Workers hit the road to hold onto prized jobs. Over the past two decades, Mr. McAlinden estimates 80,000 GM production workers have moved at least 300 miles to take a new job with the automaker.

While such moves are common for white-collar workers, they have resulted in dramatic and sometimes uneasy changes for many production workers, uprooting families, stretching commutes to hours and causing tensions on assembly lines between transplants and old-timers.

To ease the strain, the United Auto Workers union won benefits for workers whose jobs are eliminated, granting substantial incentives both to relocate for jobs in distant plants, as well as to stay put.

But the union’s contracts with GM and Ford expire in fall 2007, fueling widespread doubt about whether those benefits will remain intact.
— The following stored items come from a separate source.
-- ==== Sys2Proof/Certificates/Slice0/Obligations.lean ====
section
/-! DEFINITION. The statements for the provers. In those about a request, `req` is the request that waits at link k, its parameters
are the bytes of the frame, and `live` tells an answer that is held from one that a link reset discards (R178). Each gives the
whole next state `t`: the fields named after `with`, and every other field as in `s`. -/

open Sys2Proof Sys2Proof.Machine

/-! ## Steps and the whole part -/

/-- One step with commands waiting takes the first of them and runs it with the rest of the queue. -/
def Obligations.StepRunsTheFrontCommand : Prop :=
  ∀ (c : Instr) (s : State), step { s with pending := c :: s.pending } = exec c s

/-- The model's choice (log 1): with no command waiting, time passes only when nothing inside the part is left to be taken. No post,
claim or append answer waits, no request waits for its owner, no lane is released or expired, and neither the timestamp nor the
lease tick is due (R121, R149, R170). -/
def Obligations.TimePassesOnlyWhenNothingWaits : Prop :=
  ∀ s : State, s.pending = [] →
    (∀ c, s.internal = some c → step s = exec c s) ∧
    (s.internal = none →
      step s = .next s.tick ∧ s.posts = [] ∧
      (∀ l, s.claimsOf l = [] ∧ s.answersOf l = [] ∧ s.expiryDue l = false ∧
        ∀ x a, (s.lane l).state ≠ .released x a) ∧
      (∀ k req live, s.waiting k = some (req, live) → requestOfCode req.code = none) ∧
      s.time.subMicro < 10 ∧ s.time.subMilli < 10000)

/-- Every command completes (DEDUCED, log 21). None touches the queue of commands (DESIGN CHOICE, log 28) or the model's clock (log 19),
device reset included. Only the release of nRESET samples the supervisor and A0 (R166, R181); that DEVICE_RESET keeps their old
values until then is a DESIGN CHOICE (log 24). Only a timestamp tick and device reset change the timestamp (R82). -/
def Obligations.CommandsLeaveQueueSupervisorAndTime : Prop :=
  ∀ (c : Instr) (s : State), ∃ t, exec c s = .next t ∧
    t.pending = s.pending ∧ t.time.clock = s.time.clock ∧
    ((∀ a v w, c ≠ .deviceResetRelease a v w) → t.supervisor = s.supervisor ∧ t.a0 = s.a0) ∧
    (c ≠ .timestampTick → c ≠ .deviceReset → t.time.timestamp = s.time.timestamp)

/-- Pattern memory changes only where R1 says: by WRITE, by an append that is taken, and by device reset, the only one that leaves new
free content. First: where no append waits and no lane is between a mark's release and its own event, only WRITE and device reset
change it. Second: in any state only WRITE and the commands in which a lane's earlier claims, appends among them, may be taken: the
APPEND itself, ENQUEUE, REVOKE and entry start (R30, R121, log 11). -/
def Obligations.PatternMemoryChangesOnlyByStores : Prop :=
  ∀ (c : Instr) (s t : State), exec c s = .next t → c ≠ .deviceReset →
    t.store.epoch = s.store.epoch ∧
    ((∀ k, c ≠ .write k) →
      (∀ l r id w, .append r id w ∉ s.claimsOf l) → (∀ l x a, (s.lane l).state ≠ .released x a) →
      t.store.memory = s.store.memory) ∧
    ((∀ k, c ∉ [Instr.write k, .enqueue k, .revoke k, .resume k]) →
      (∀ l, c ∉ [Instr.append l, .strobeEnd l, .passEnd l, .ackEdge l, .captureTimeout l, .captureEndPoint l,
        .appendAnswer l]) →
      t.store.memory = s.store.memory)

/-- Whatever command is taken but device reset, each segment table entry moves as R6 lets it, and its generation advances exactly when
it goes from FREE to OPEN, from 255 to 1 (R7). -/
def Obligations.SegmentStatesMoveByTheTable : Prop :=
  ∀ (c : Instr) (s t : State) (i : Slot), exec c s = .next t → c ≠ .deviceReset →
    (s.store.entry i).state.mayBecome (t.store.entry i).state = true ∧
    (t.store.entry i).generation =
      if (s.store.entry i).state = .free ∧ (t.store.entry i).state = .opened then
        (if (s.store.entry i).generation = 255 then 1 else (s.store.entry i).generation + 1)
      else (s.store.entry i).generation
Meanwhile, GM plans to cut 30,000 jobs by closing plants in cities such as St. Louis and Oklahoma City where it has few nearby operations, focusing remaining manufacturing on its Midwest core. The closings and a new contract likely will force many of the workers at those plants to choose between hanging it up or relocating.

“There will be another burst of gypsy moves. GM will have to move another 20,000 to 30,000 in the next two to three years,” Mr. McAlinden said. “You’re really going to have to get a lot of these people to retire or move back to Michigan and Ohio.”

As GM moves forward with closings, it will try to persuade older workers — the average GM production worker is just shy of 50 — to retire. That could lead up to 45,000 people leaving the automaker and creating openings, he said.

But not all observers agree, noting that the unsettling shifts at work in the auto business make it difficult to predict what comes next.

The plant closings could severely limit the choices of many workers, eliminating their own jobs and creating increased uncertainty about the plants and jobs that remain, Mr. Chaison said.

“Not only will [workers] be pushed by plant closings, but the closings will be so widespread that there won’t be anything pulling them to another job either,” he said.